-- ==== Sys2Proof/Machine/Fetch.lean ====
section
/-! DEFINITION. How a command comes from a port to its meaning and its response back (R80, R81), with the meanings of the decoded
commands as an argument: `Machine/Step.lean` supplies `exec`. -/

namespace Sys2Proof.Machine

/-- The meanings of decoded commands. -/
abbrev Meaning := Instr → State → Host.Outcome State Fault Refusal

/-- One command word of a port: decoded and run, or answered with `E_ILLEGAL` (R90, R91, R292). -/
def runCommand (run : Meaning) (p : Port) (w : PortCommand) (s : State) : Host.Outcome State Fault Refusal :=
  match decode p w.cmd w.d0 w.d1 with
  | .error _ => .next (raise .illegal s)
  | .ok i => run i s

/-- A next state whose response goes to the port the command came from. -/
def answerOn (p : Port) (o : Host.Outcome State Fault Refusal) : Host.Outcome State Fault Refusal :=
  match o with
  | .next t => .next (deliver p t)
  | .fault e => .fault e
  | .refused r => .refused r

/-- A port takes its next command; with none presented it is idle and all state is kept (R81, R302, entry 9). -/
def takeCommand (run : Meaning) (p : Port) (s : State) : Host.Outcome State Fault Refusal :=
  match (getPort s p).waiting with
  | [] => .next s
  | w :: ws => answerOn p (runCommand run p w (setPort s p ⟨ws, (getPort s p).answered⟩))

/-- One step of an agent. CORE goes on with a `BLOCK` in progress before it takes another command (R69 M1, R70). -/
def agentStep (run : Meaning) (a : Agent) (s : State) : Host.Outcome State Fault Refusal :=
  match a, s.blk with
  | .core, some b => answerOn .audio (blockResume b s)
  | .core, none => takeCommand run .audio s
  | .hostctl, _ => takeCommand run .control s

/-- One step of the machine: the agent the host's interleaving names next; with none named nothing moves (R69 M3, entry 9). -/
def stepWith (run : Meaning) (s : State) : Host.Outcome State Fault Refusal :=
  match s.sched with
  | [] => .next s
  | a :: rest => agentStep run a { s with sched := rest }

/-- The command whose bits are `w`, as the host presents it. -/
def commandOfBits (nbits w : Nat) : PortCommand :=
  ⟨(wordsOfBits nbits w).cmd, (wordsOfBits nbits w).d0, (wordsOfBits nbits w).d1⟩

/-- The host presents a command on the audio port, ahead of those waiting, and gives CORE the next step; no `BLOCK` is in
progress, so that step takes the command. -/
def present (w : PortCommand) (s : State) : State :=
  { s with blk := none, audio := ⟨w :: s.audio.waiting, s.audio.answered⟩, sched := .core :: s.sched }

end Sys2Proof.Machine
end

────────────────────

WHAT THIS TASK INVOLVES
Copy out the lines beginning at the one that contains "def commandOfBits (nbits". Stop at the final line of the data, and include it.

WRITTEN RESPONSE
def commandOfBits (nbits w : Nat) : PortCommand :=
  ⟨(wordsOfBits nbits w).cmd, (wordsOfBits nbits w).d0, (wordsOfBits nbits w).d1⟩

/-- The host presents a command on the audio port, ahead of those waiting, and gives CORE the next step; no `BLOCK` is in
progress, so that step takes the command. -/
def present (w : PortCommand) (s : State) : State :=
  { s with blk := none, audio := ⟨w :: s.audio.waiting, s.audio.answered⟩, sched := .core :: s.sched }

end Sys2Proof.Machine
end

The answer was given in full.